“Oh! You paid for it,” nodded the passenger.

“I did not. Captain Gray did. You see it was this way. The captain paid for six cans of baked beans, but they gave him only five cans. The colored gentleman in the diner cheated us out of one can, and probably pocketed the difference, so I sort of helped myself to a pudding to even things up.”

“Humph! You are a young man of unusual ability. You should have been a lawyer.”

“I know it,” admitted Chunky.

An exclamation from Ford interrupted the conversation. The sheriff had picked up a handkerchief which Tom thought belonged to Hippy Wingate.

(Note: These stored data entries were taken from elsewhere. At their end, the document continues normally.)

theorem FaultRec.word0_shows (r : FaultRec) :
    (r.kind, (r.word0.extractLsb' 0 4).toNat) ∈ faultCodes ∧ (r.issuer, (r.word0.extractLsb' 4 3).toNat) ∈ issuerCodes ∧
    r.word0.getLsbD 7 = r.tag.isSome ∧ (∀ g, r.tag = some g → (r.word0.extractLsb' 8 4).toNat = g.val) ∧
    (r.tag = none → r.word0.extractLsb' 8 4 = 0#4) ∧ (r.txnKind, (r.word0.extractLsb' 12 4).toNat) ∈ kindCodes ∧
    r.word0 &&& 0xFFFF0000#32 = 0#32 := by
  have h := r.word0_fits
  have h1 := r.kind.code_lt
  have h2 := r.issuer.code_lt
  have h3 := r.tag.isSome.toNat_le
  have h4 := tagNumber_lt r.tag
  have h5 := r.txnKind.code_lt
  have e1 : (r.word0.extractLsb' 0 4).toNat = r.kind.code := (h.extract 0 4).trans (by omega)
  have e2 : (r.word0.extractLsb' 4 3).toNat = r.issuer.code := (h.extract 4 3).trans (by omega)
  have e3 : (r.word0.extractLsb' 8 4).toNat = r.tag.elim 0 Fin.val := (h.extract 8 4).trans (by omega)
  have e4 : (r.word0.extractLsb' 12 4).toNat = r.txnKind.code := (h.extract 12 4).trans (by omega)
  rw [e1, e2, e3, e4]
  refine ⟨r.kind.code_mem, r.issuer.code_mem, h.getLsbD 7 _ (by omega), fun g hg => by rw [hg]; rfl,
    fun hg => BitVec.eq_of_toNat_eq (by rw [e3, hg]; rfl), r.txnKind.code_mem,
    h.and_rangeMask (start := 16) (len := 16) (by omega)⟩

theorem QuarRec.word_shows (r : QuarRec) :
    r.word.extractLsb' 0 27 = r.line ∧ r.word.getLsbD 29 = r.late ∧ r.word &&& 0xC0000000#32 = 0#32 ∧
    (r.cause, (r.word.extractLsb' 27 2).toNat) ∈ [(QuarCause.answerTimeout, 1), (.writebackTimeout, 2)] := by
  have h := r.word_fits
  have h1 := r.cause.code_lt
  have h2 := r.late.toNat_le
  have h3 := r.line.isLt
  have e1 : (r.word.extractLsb' 27 2).toNat = r.cause.code := (h.extract 27 2).trans (by omega)
  rw [e1]
  exact ⟨h.extract_eq 0 _ (by omega), h.getLsbD 29 _ (by omega), h.and_rangeMask (start := 30) (len := 2) (by omega),
    by cases r.cause <;> decide⟩

theorem Region.word0_shows (r : Region) :
    r.word0.getLsbD 0 = r.valid ∧ r.word0.extractLsb' 1 6 = r.exponent ∧
    (r.attr.policy, (r.word0.extractLsb' 7 2).toNat) ∈ policyCodes ∧ r.word0.getLsbD 9 = r.attr.coherent ∧
    r.word0.extractLsb' 10 4 = r.attr.writers ∧ r.word0.getLsbD 14 = r.attr.atomics ∧
    r.word0 &&& 0xFFFF8000#32 = 0#32 := by
  have h := r.word0_fits
  have h1 := r.valid.toNat_le
  have h2 := r.exponent.isLt
  have h3 := r.attr.policy.code_lt
  have h4 := r.attr.coherent.toNat_le
  have h5 := r.attr.writers.isLt
  have h6 := r.attr.atomics.toNat_le
  have e1 : (r.word0.extractLsb' 7 2).toNat = r.attr.policy.code := (h.extract 7 2).trans (by omega)
  rw [e1]
  exact ⟨h.getLsbD 0 _ (by omega), h.extract_eq 1 _ (by omega), r.attr.policy.code_mem, h.getLsbD 9 _ (by omega),
    h.extract_eq 10 _ (by omega), h.getLsbD 14 _ (by omega), h.and_rangeMask (start := 15) (len := 17) (by omega)⟩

They believed that the lieutenant had dropped it purposely, knowing full well that pursuit would follow promptly when his friends discovered that he was missing.

“We are on the trail all right,” cried the sheriff. “Look sharp and don’t make much noise about it, either.”

Daybreak found the outfit still in the saddle. Now that they could see, Ford threw away the lantern, and, after watering their ponies at a mountain spring, they pressed on with all speed. The men ate a cold breakfast in the saddle, there being no time to waste in halting to cook breakfast. Further, the smoke from a camp-fire would be a danger signal to the men for whom they were searching.

About nine o’clock in the morning the sheriff and Tom found a split-trail. The two trails led up a steep incline to a small plateau. There they discovered the remains of a camp-fire. Ford dismounted and ran his fingers through the ashes.

“There has been a fire here within a few hours,” he announced.

“And the trail has gone to pieces,” added Stacy Brown who had got down from his pony and begun nosing about.